76493.fb2
Мы вошли. Он обратил мое внимание на гардероб.
— Теперь я его придержу, — сказал он, — а вы открывайте дверцу; мне кажется, пол здесь не совсем ровный, шкаф немного шатается.
Несмотря на все предосторожности, шкаф покачнулся, но, ублажая его и приноравливаясь к его характеру, мы достигли цели без всяких неприятных происшествий. Я с удивлением заметил, что в шкафу было очень мало костюмов, хотя мой приятель любит одеться.
— Видите ли, — объяснил он, — я стараюсь по возможности обходиться без него. Я не отличаюсь ловкостью, и, кто его знает, в спешке я мог бы обрушить все на себя.
Последнее было весьма вероятно.
Я спросил, как же он выходит из положения.
— Я обычно одеваюсь в ванной, — ответил он. — Там я храню почти всю одежду. Конечно, старик ничего не подозревает.
Он показал мне комод. Один ящик был наполовину выдвинут.
— Приходится держать его открытым, — сказал хозяин, — в нем-то и хранится все необходимое. Ящики плохо закрываются, или, вернее сказать, закрываются они хорошо, но уж тогда их никак не откроешь. Я думаю, это из-за погоды. Летом, конечно, они будут закрываться и открываться без всякого труда.
Приятель мой большой оптимист.
Но подлинной гордостью спальни был умывальник.
— А что вы скажете об этой штуке? — победоносно воскликнул хозяин. — Верх совсем как мраморный…
Дальше он не распространялся. В увлечении он прикоснулся к верхушке умывальника, и она обрушилась. Бессознательным движением я подхватил на лету кувшин, а вместе с ним и его содержимое. Таз покатился колесом, но все сошло благополучно, — пострадали только я и мыльница.
Я был не в состоянии выдавить из себя похвалу умывальнику; я чувствовал себя слишком мокрым.
— А как же вы моетесь? — спросил я, когда мы общими усилиями снова установили эту ловушку.
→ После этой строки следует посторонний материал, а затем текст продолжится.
/-- Writes pending records into the ring in order (R171, R172), as far as their pages translate, their plots are Warm (R231)
and their slots of the calendar have come; an absent page is asked for (R225). -/
def drainTrace : Nat → Nat → State → State
  | 0, _, s => s
  | n + 1, k, s =>
    match s.core? k, s.ctxOf k with
    | some c, some (cn, _) =>
      match c.trPend with
      | [] => s
      | r :: rs =>
        if c.trsize = 0 then s
        else
          let va := c.trbase.toNat + 64 * (c.trhead.toNat % c.trsize.toNat)
          match s.translateAt k cn va .w with
          | .absent => s.pageFault cn va
          | .bad => s.updCore k (·.traceFault)
          | .pa a =>
            let g : Agent := ⟨some cn, traceId k, linkUnit k⟩
            if isHbm a && ((s.plot (plotOf a)).state == .off || s.writeLost a 64) then s.updCore k (·.traceFault)
            else if isFar a && !(s.link 1).serves then s.updCore k (·.traceFault)
            else if !s.runsReady g [] [(a, 64)] then (s.touchFrom k cn a).askRuns g [] [(a, 64)]
            else match s.writeVa cn va r with
              | some s' => drainTrace n k (((s'.fillTlb k cn va).doneRuns g [(a, 64)]).updCore k fun c =>
                  { c with trPend := rs, trhead := c.trhead + 1 })
              | none => s.updCore k (·.traceFault)
    | _, _ => s

/-- Every core writes the trace records that it can. -/
def State.drainTraces (s : State) : State :=
  s.cores.foldl (fun s e => if e.2.trPend.isEmpty || e.2.trbase == 0 then s else drainTrace (e.2.trPend.length + 1) e.1 s) s

/-- A record of core `k` (R171): none is written while `trbase` is 0, nor in a ring of no entries. -/
def State.emit (s : State) (k : Nat) (r : List Byte) : State :=
  match s.core? k with
  | some c =>
    if c.trbase = 0 || c.trsize = 0 then s
    else drainTrace (c.trPend.length + 1) k (s.updCore k fun c => { c with trPend := c.trPend ++ [r] })
  | none => s

/-- A record of a team's split. -/
def State.emitFor (s : State) (k t p kind : Nat) (pc : W64) (b0 b1 b2 : Nat) : State :=
  match s.core? k, s.team? k t, s.ctxOf k with
  | some c, some tm, some (cn, x) =>
    s.emit k (recordBytes s.tstamp.toNat kind p (c.teamT tm) tm.kernel cn pc
      (c.pidtidOf tm (x.kernOf tm)) b0 b1 b2)
  | _, _, _ => s

/-! ### Accesses of LOC words (11 R201, R206) -/

/-- The operation of an atomic on an old value, an operand and a compare value of `n` bytes, by the codes of R154. -/
def atomOp (op n w x c : Nat) : Nat :=
  let b := 8 * n
  let i := fun v => (BitVec.ofNat b v).toInt
  match op with
  | 0 => (w + x) % 2 ^ b
  | 1 => (fadd32 (BitVec.ofNat 32 w) (BitVec.ofNat 32 x)).toNat
  | 2 => if i x < i w then x else w
  | 3 => if i w < i x then x else w
  | 4 => min w x
  | 5 => max w x
  | 6 => (BitVec.ofNat b w &&& BitVec.ofNat b x).toNat
  | 7 => (BitVec.ofNat b w ||| BitVec.ofNat b x).toNat
  | 8 => (BitVec.ofNat b w ^^^ BitVec.ofNat b x).toNat
  | 9 => x
  | _ => if w = c then x else w

/-- The bytes of one lane's access. -/
def LocOp.size : LocOp → Nat
  | .none => 0
  | .load n _ => n
  | .store n => n
  | .atom _ n => n

/-- A loaded value of `n` bytes in a register (R137). -/
def loadExt (n : Nat) (signed : Bool) (v : Nat) : W32 :=
  if signed then (BitVec.ofNat (8 * n) v).signExtend 32 else BitVec.ofNat 32 v

/-- Where one lane's access lies. -/
def State.locPlace (s : State) (k : Nat) (e : LocAcc) : Place :=
  if e.die then
    .die (dieOf k) ((match (s.ctxOf k).bind fun x => x.2.dieWin.get (dieOf k) with | some w => w.1 | none => 0) + e.addr)
  else .shared k e.addr

/-- One lane's access is performed (R201): the state after it, and the word with what it has read. -/
def State.performAcc (s : State) (k : Nat) (w : Writeback) (e : LocAcc) : State × Writeback :=
  let pl := s.locPlace k e
  let n := w.op.size
  let old := ofBytes (s.readAt pl n)
  let w := { w with accs := w.accs.filter fun f => f.lane != e.lane }
  match w.op with
  | .none => (s, w)
  | .load _ sg => (s, { w with vals := Regs.set w.vals e.lane (loadExt n sg old) })
  | .store _ => (s.writeAt pl (toBytes n e.data), w)
  | .atom op _ => (s.writeAt pl (toBytes n (atomOp op n old e.data e.cmp)),
      { w with vals := Regs.set (Regs.set w.vals e.lane (BitVec.ofNat 32 old)) (1024 + e.lane) (BitVec.ofNat 32 (old / 2 ^ 32)) })

/-- Two accesses touch one 4-byte word. -/
def LocAcc.meets (e : LocAcc) (n : Nat) (f : LocAcc) (m : Nat) : Bool :=
  e.die == f.die && decide (e.addr / 4 ≤ (f.addr + m - 1) / 4 ∧ f.addr / 4 ≤ (e.addr + n - 1) / 4)

/-- Whether an access may be performed now: earlier accesses of the split to its words come first (R138, R202), and so do
those that a release, an acquire or a fence orders before it (R206); the lanes of one atomic that name one word go in
increasing order (R139, R140). -/
def Writeback.mayPerform (w : Writeback) (before : List Writeback) (e : LocAcc) : Bool :=
  (before.all fun b => b.accs.isEmpty ||
    (!b.hold && !w.after && b.accs.all fun f => !e.meets w.op.size f b.op.size)) &&
  (match w.op with
   | .atom _ n => w.accs.all fun f => !(decide (f.lane < e.lane) && e.meets n f n)
   | _ => true)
Тут он стал похож на заговорщика, собирающегося выдать тайну. Виновато оглядел комнату; затем на цыпочках подошел к кровати и открыл стоявший между ней и стеною шкафчик. Там хранился жестяной таз и небольшой кувшин.
— Только не говорите старику, — попросил он, — я прячу все это здесь, а когда моюсь, ставлю прямо на пол.
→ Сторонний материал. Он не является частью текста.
-- ==== Sys2Proof/Machine/Costs.lean ====
section
/-! DEFINITION. The cost rule and admission (14 R248 to R254): costed items, the test at issue, the stalled order, and
the traps of class 0x5. -/

namespace Sys2Proof.Machine

/-- D, Y and C: the fixed parts of the tariff words (R248); W is the low half of `tf.copy`. -/
def fixedPart (w : W32) : Nat := (w.extractLsb' 16 16).toNat
def copyWindow (w : W32) : Nat := (w.extractLsb' 0 16).toNat

/-- The cost of a drain form of some bytes (R249). -/
def Ctx.drainCost (x : Ctx) (bytes : Nat) : Nat := fixedPart x.tfDrain + costOf x.srate bytes
/-- The cost of a memory chain (R249). -/
def Ctx.copyCost (x : Ctx) : Nat := fixedPart x.tfCopy + costOf x.srate (copyWindow x.tfCopy * 1024)
def Ctx.callCost (x : Ctx) : Nat := fixedPart x.tfCall
def Ctx.censusCost (x : Ctx) : Nat := fixedPart x.tfCensus

/-- The increase of H_c that holding `bytes` more would make (R252). -/
def State.holdIncrease (s : State) (k bytes : Nat) : Nat :=
  match s.core? k, s.ctxOf k with
  | some c, some (_, x) => costOf x.srate (c.holdBytes x.pool + bytes) - costOf x.srate (c.holdBytes x.pool)
  | _, _ => 0

/-- What the test of a costed instruction of increase `cost` answers (R252 to R254). -/
inductive Adm where
  | pass
  | stall
  | trap (code : Nat)
  deriving DecidableEq, Repr

/-- The test (R252), the stalled order (R253) and the traps (R254) for a new instruction of a team. -/
def State.admission (s : State) (k t cost : Nat) : Adm :=
  match s.core? k, s.team? k t with
  | some c, some tm =>
    let fails := decide (c.allow < s.estOf k + cost)
    if !fails && c.stalled.isEmpty then .pass
    else if fails && decide (c.allow < s.holdOf k + cost) then .trap 0x0502
    else if tm.vtrap then .trap 0x0501
    else .stall
  | _, _ => .stall

/-- `info2` of class 0x5: A_c − E_c, or 0 (R270). -/
def State.room (s : State) (k : Nat) : Nat :=
  match s.core? k with
  | some c => c.allow - s.estOf k
  | none => 0

/-- A trap of class 0x5: `info` is k (R270). -/
def State.admTrap (s : State) (k code cost : Nat) : Trap := { code := code, info := cost, info2 := s.room k }

/-- Enters an item of cost `cost` in the estimate of core `k`, under the core's next number. -/
def State.addItem (s : State) (k cost : Nat) : State × Nat :=
  match s.core? k with
  | some c => (s.updCore k fun c => { c with items := c.items.set c.nextX cost, nextX := c.nextX + 1 }, c.nextX)
  | none => (s, 0)

/-- A costed instruction of the issuing split: admitted with its item (which a retest may already have entered, R253),
or stalled in the order, or trapped. A cost class that charges nothing is not tested (R249). -/
def At.costed (a : At) (s : State) (cost : Option Nat) (f : State → Option Nat → Out) : Out :=
  match cost with
  | none => f (s.dropItem a.k a.split.prepaid) none
  | some cost =>
    match a.split.prepaid with
    | some i => f s (some i)
    | none =>
      match s.admission a.k a.t cost with
      | .pass =>
        let (s', i) := s.addItem a.k cost
        f s' (some i)
      | .stall => .block (s.updCore a.k fun c => { c with stalled := c.stalled ++ [(a.t, a.p)] }) (.admission cost none)
      | .trap code => .trap s (s.admTrap a.k code cost)

/-- A team holds a stalled split: the whole team stops issuing (R253). -/
def Core.teamStalled (c : Core) (t : Nat) : Bool := c.stalled.any fun e => e.1 == t

end Sys2Proof.Machine
end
Это и было самое светлое воспоминание, связанное с ящиками из-под яиц, — образ сына, который, обманывая отца, тайком моется на полу за кроватью, вздрагивая при каждом звуке шагов, так как старик в любую минуту может войти в комнату.
Интересно знать, действительно ли все исчерпывается десятью заповедями, как люди добрые думают, и не стоит ли всех их вместе взятых одиннадцатая заповедь, призывающая «возлюбить друг друга» самой обычной, человеческой, деятельной любовью. Не могут ли десять заповедей уместиться где-нибудь в уголке этой одиннадцатой? Порой, поддаваясь анархическим настроениям, мы склонны бываем согласиться с Робертом Луисом Стивенсоном в том, что быть дружелюбным и веселым — лучшая религия для повседневной жизни. Мы так озабочены тем, чтобы не убить, не украсть, не пожелать жены ближнего своего, что нам некогда быть просто справедливыми друг к другу в то краткое время, пока мы пребываем вместе в этом мире. Так ли уж верно, что существующий список добродетелей и пороков — единственно правильный и полный? Обязательно ли доброго, бескорыстного человека считать злодеем только за то, что ему не всегда удается подавить свои природные инстинкты? А человека с черствым сердцем и мелкой душонкой обязательно ли считать святым только за то, что у него этих инстинктов нет? Не с ложной ли меркой мы, жалкие обыватели, подходим к оценке наших заблудших братьев и сестер? Мы судим их, как критики судят о книгах, не по их достоинствам, а по их недостаткам. Бедный царь Давид! Как бы отозвалось о нем местное Общество охраны нравственности? А Ноя, исходя из наших представлений, обличали бы со всех трибун общества трезвости, — Хама же занесли бы в список почетных прихожан в награду за то, что он не прикрыл наготу отца своего. А святой Петр! Как повезло ему, что остальные апостолы и их учитель не придерживались таких строгих понятий о добродетели, как мы в наше время.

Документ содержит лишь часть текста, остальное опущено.